[[ Available data, beginning ]]
/-- WAITING_ACCESS_ANSWER (R158): a satisfiable waiting access is taken there and then as a pop or push, leaves the list, its cycle is
ANSWERED with the word, and the examination goes on. The examination of one port's access: judged when its attachment is current, is on
the ring, and is not due to expire (assumption 26); a pop answered END ends with the fill word (R160); an access that cannot be answered
stays. The re-examination (R66, R158): port A, then port B, until neither is satisfiable; a push stored and a pop delivered end with it. The
waiting accesses of an attachment that goes (R79, R160) leave the list without data: no record, no lease renewed, nothing stored. -/
def Obligations.WaitingAccessIsAnsweredWhenSatisfiable : Prop :=
  (∀ (s : State) (p : ParPort) (x : WaitingAccess), s.calm → s.waitingAt p = some x → s.current x.handle = true →
    let i := x.handle.index
    let r := (s.att i).ring
    (∀ d, x.acc = .read → s.judgePop i = .data d →
      exec (.waitingAccessAnswer p) s = .next (placeStartCheck
        (reexamine r (answerCycle p .read d (takePop i (s.setWaiting p none)))))) ∧
    (∀ d, x.acc = .write d → s.judgePush r = .stored →
      exec (.waitingAccessAnswer p) s = .next (placeStartCheck
        (reexamine r (answerCycle p (.write d) 0 (storePush r false d (s.setWaiting p none))))))) ∧
  (∀ (s : State) (r : Fin 16) (p : ParPort),
    (s.waitingAt p = none → examineWaiting r p s = s) ∧
    (∀ x, s.waitingAt p = some x →
      let i := x.handle.index
      let taken := s.setWaiting p none
      let judged : Prop := s.current x.handle = true ∧ (s.att i).ring = r ∧
        ¬((s.att i).inUse = true ∧ 0 < (s.att i).leasePeriod ∧ (s.att i).leaseRemaining = 0)
      (¬judged → examineWaiting r p s = s) ∧
      (judged → x.acc = .read →
        (∀ d, s.judgePop i = .data d → examineWaiting r p s = answerCycle p .read d (takePop i taken)) ∧
        (s.judgePop i = .ended → examineWaiting r p s = answerFill p .read (reportEnd i taken)) ∧
        (s.judgePop i = .empty → examineWaiting r p s = s)) ∧
      (∀ d, judged → x.acc = .write d →
        (s.judgePush r = .stored → examineWaiting r p s = answerCycle p (.write d) 0 (storePush r false d taken)) ∧
        (s.judgePush r ≠ .stored → examineWaiting r p s = s)))) ∧
  (∀ (s : State) (r : Fin 16),
    reexamine r s = examineWaiting r .a (examineWaiting r .b (examineWaiting r .a s)) ∧
      ∀ p, examineWaiting r p (reexamine r s) = reexamine r s) ∧
  (∀ (s : State) (r : Fin 16) (ofFrame : Bool) (d : Word) (i : Fin 32),
    pushAct r ofFrame d s = reexamine r (storePush r ofFrame d s) ∧
      (∀ v, s.judgePop i = .data v → popAct i s = reexamine (s.att i).ring (takePop i s)) ∧
      (s.judgePop i = .ended → popAct i s = reportEnd i s) ∧ (s.judgePop i = .empty → popAct i s = s)) ∧
  (∀ (s : State) (h : Handle),
    endWaitingOf h s = [ParPort.a, .b].foldl
      (fun u p =>
        match u.waitingAt p with
        | some x => if x.handle = h then answerFill p x.acc (u.setWaiting p none) else u
        | none => u) s)

/-- A stored push (R4, R5, R29, R58): exactly one word of the sample memory changes, the one at the write position; the ring's position,
valid and reserved move; ring state, pages, producer and slots, the page map, the arbiter, the timebase and the
pacers stay. Ring index n is word n of the run of pages, and a ring word the sample memory word there (R2, R58). That
the memory keeps the model's canonical form, and that an address is cut to 15 bits, is the model's choice (assumption 10). -/
def Obligations.StoredPushWritesOneWord : Prop :=
  (∀ (s : State) (r : Fin 16) (n : Nat),
    (s.ring r).address n = (256 * (s.ring r).firstPage.val + n) % 32768 ∧ s.ringWord r n = s.mem.read ((s.ring r).address n)) ∧
  ∀ (s : State) (r : Fin 16) (ofFrame : Bool) (d : Word), s.mem.wf = true →
    let g := s.ring r
    let t := storePush r ofFrame d s
    t.mem.read (g.address g.writePos) = d ∧ (∀ a, a ≠ g.address g.writePos → t.mem.read a = s.mem.read a) ∧
      t.mem.wf = true ∧
      t.ring r =
        { g with
          writePos := if g.mode = .circular ∧ g.writePos + 1 = g.capacity then 0 else g.writePos + 1
          valid := if g.mode = .circular ∧ g.valid = g.capacity then g.valid else g.valid + 1
          reserved := if ofFrame = true then g.reserved - 1 else g.reserved } ∧
      (∀ r', r' ≠ r → t.ring r' = s.ring r') ∧ t.pageMap = s.pageMap ∧ t.arb = s.arb ∧ t.waiting = s.waiting ∧
      t.timebase = s.timebase ∧ t.pacers = s.pacers ∧ t.par = s.par ∧ t.ser = s.ser ∧
      (∀ i, i ∉ s.readers r → (s.ring r).producer.map (·.index) ≠ some i → t.att i = s.att i)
[[ Available data, end ]]
_What needs to be done:_
Would you filter the entries above and keep each line that has the word "taken"?

_Answer to this problem:_
/-- WAITING_ACCESS_ANSWER (R158): a satisfiable waiting access is taken there and then as a pop or push, leaves the list, its cycle is
      let taken := s.setWaiting p none
        (∀ d, s.judgePop i = .data d → examineWaiting r p s = answerCycle p .read d (takePop i taken)) ∧
        (s.judgePop i = .ended → examineWaiting r p s = answerFill p .read (reportEnd i taken)) ∧
        (s.judgePush r = .stored → examineWaiting r p s = answerCycle p (.write d) 0 (storePush r false d taken)) ∧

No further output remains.